* **Exercise objective**
Below is a block of records. Copy every line in it that contains the word "generic".
───── Listed entries ─────
-- ==== Sys2Proof/Machine/Assembler.lean ====
section
/-! DEFINITION. The assembler of 30_encoding.md R98 and the pseudo-commands of R99, from the abstract
syntax of a line to the command the host presents; the text of a line is read in `AsmText.lean`. The core
itself does not see it (assumption log 15). -/

namespace Sys2Proof.Machine

/-- A byte-string expression (R98). -/
inductive ByteExpr where
  /-- `x"00 11 aa"`: the bytes given. -/
  | hex (bytes : List Byte)
  /-- `"abc"`: the ASCII codes, 7 bits each, no terminator. -/
  | ascii (codes : List (BitVec 7))
  /-- `rep(b, n)`: `n` copies of `b`. -/
  | rep (b : Byte) (n : Nat)
  /-- `e1 ++ e2`. -/
  | append (e1 e2 : ByteExpr)
  deriving DecidableEq, Repr

/-- The bytes an expression stands for (R98). -/
def ByteExpr.eval : ByteExpr → List Byte
  | .hex bytes => bytes
  | .ascii codes => codes.map (·.setWidth 8)
  | .rep b n => List.replicate n b
  | .append e1 e2 => e1.eval ++ e2.eval

/-- One line of a program (R98), the pseudo-commands of R99 among them: a FINISH without operand, the
size-generic `TF.KEY`, and `.desc`. -/
inductive AsmLine where
  | shaInit
  | shaUpdate (e : ByteExpr)
  | shaFinish (e : Option ByteExpr)
  | shaHash (e : ByteExpr)
  | shabInit
  | shabUpdate (e : ByteExpr)
  | shabFinish (e : Option ByteExpr)
  | tfKey128 (e : ByteExpr)
  | tfKey192 (e : ByteExpr)
  | tfKey256 (e : ByteExpr)
  | tfKey (e : ByteExpr)
  | tfEnc (e : ByteExpr)
  | tfDec (e : ByteExpr)
  | rawDesc (d : Desc)
  deriving DecidableEq, Repr

/-- Why a line is refused to assemble. -/
inductive AsmReject where
  /-- A format B command without exactly 16 bytes (R98). -/
  | blockLength
  /-- The pseudo-command `TF.KEY` with other than 16, 24 or 32 bytes (R99). -/
  | keyLength
  /-- 2^64 bytes or more, which no `LEN` field can hold (R93; assumption log 15). -/
  | lengthField
  /-- The text is no line of R98 (`AsmText.lean`). -/
  | badText
  deriving DecidableEq, Repr

/-- What the assembler emits for a line: a descriptor and then the bytes (R98). -/
abbrev Emitted := Desc × Payload

/-- The descriptor `{OP, LEN}` with `LEN` the number of bytes, and then the bytes (R98). -/
def emit (op : FormatL) (bytes : List Byte) : Except AsmReject Emitted :=
  if h : bytes.length < 2 ^ 64 then
    let p := Payload.ofBytes bytes h
    .ok (encode (op.instr p.len), p)
  else .error .lengthField

/-- A format B line: exactly 16 bytes (R98). -/
def emitBlock (i : Instr) (bytes : List Byte) : Except AsmReject Emitted :=
  if h : bytes.length = 16 then .ok (encode i, .ofBytes bytes (by omega)) else .error .blockLength

/-- The size-generic pseudo-command `TF.KEY` (R99). -/
def emitKey (bytes : List Byte) : Except AsmReject Emitted :=
  if bytes.length = 16 then emit .tfKey128 bytes
  else if bytes.length = 24 then emit .tfKey192 bytes
  else if bytes.length = 32 then emit .tfKey256 bytes
  else .error .keyLength

/-- The operand of a FINISH line; without one it is the empty string (R99). -/
def finishOperand : Option ByteExpr → List Byte
  | none => []
  | some e => e.eval

/-- Assembly of one line (R98, R99). -/
def assemble : AsmLine → Except AsmReject Emitted
  | .shaInit => .ok (encode .shaInit, .empty)
  | .shaUpdate e => emit .shaUpdate e.eval
  | .shaFinish e => emit .shaFinish (finishOperand e)
  | .shaHash e => emit .shaHash e.eval
  | .shabInit => .ok (encode .shabInit, .empty)
  | .shabUpdate e => emit .shabUpdate e.eval
  | .shabFinish e => emit .shabFinish (finishOperand e)
  | .tfKey128 e => emit .tfKey128 e.eval
  | .tfKey192 e => emit .tfKey192 e.eval
  | .tfKey256 e => emit .tfKey256 e.eval
  | .tfKey e => emitKey e.eval
  | .tfEnc e => emitBlock .tfEnc e.eval
  | .tfDec e => emitBlock .tfDec e.eval
  | .rawDesc d => .ok (d, .empty)

/-- The host events that present what was emitted, in order; none where a raw descriptor is a legal one that
needs payload bytes, which is not a command (R94, R98). -/
def presentEmitted : List Emitted → Option (List HostEvent)
  | [] => some []
  | e :: rest =>
    match Command.ofPair e.1 e.2, presentEmitted rest with
    | some c, some events => some (.command c :: events)
    | _, _ => none

end Sys2Proof.Machine
end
─────
* **Answer below**
size-generic `TF.KEY`, and `.desc`. -/
/-- The size-generic pseudo-command `TF.KEY` (R99). -/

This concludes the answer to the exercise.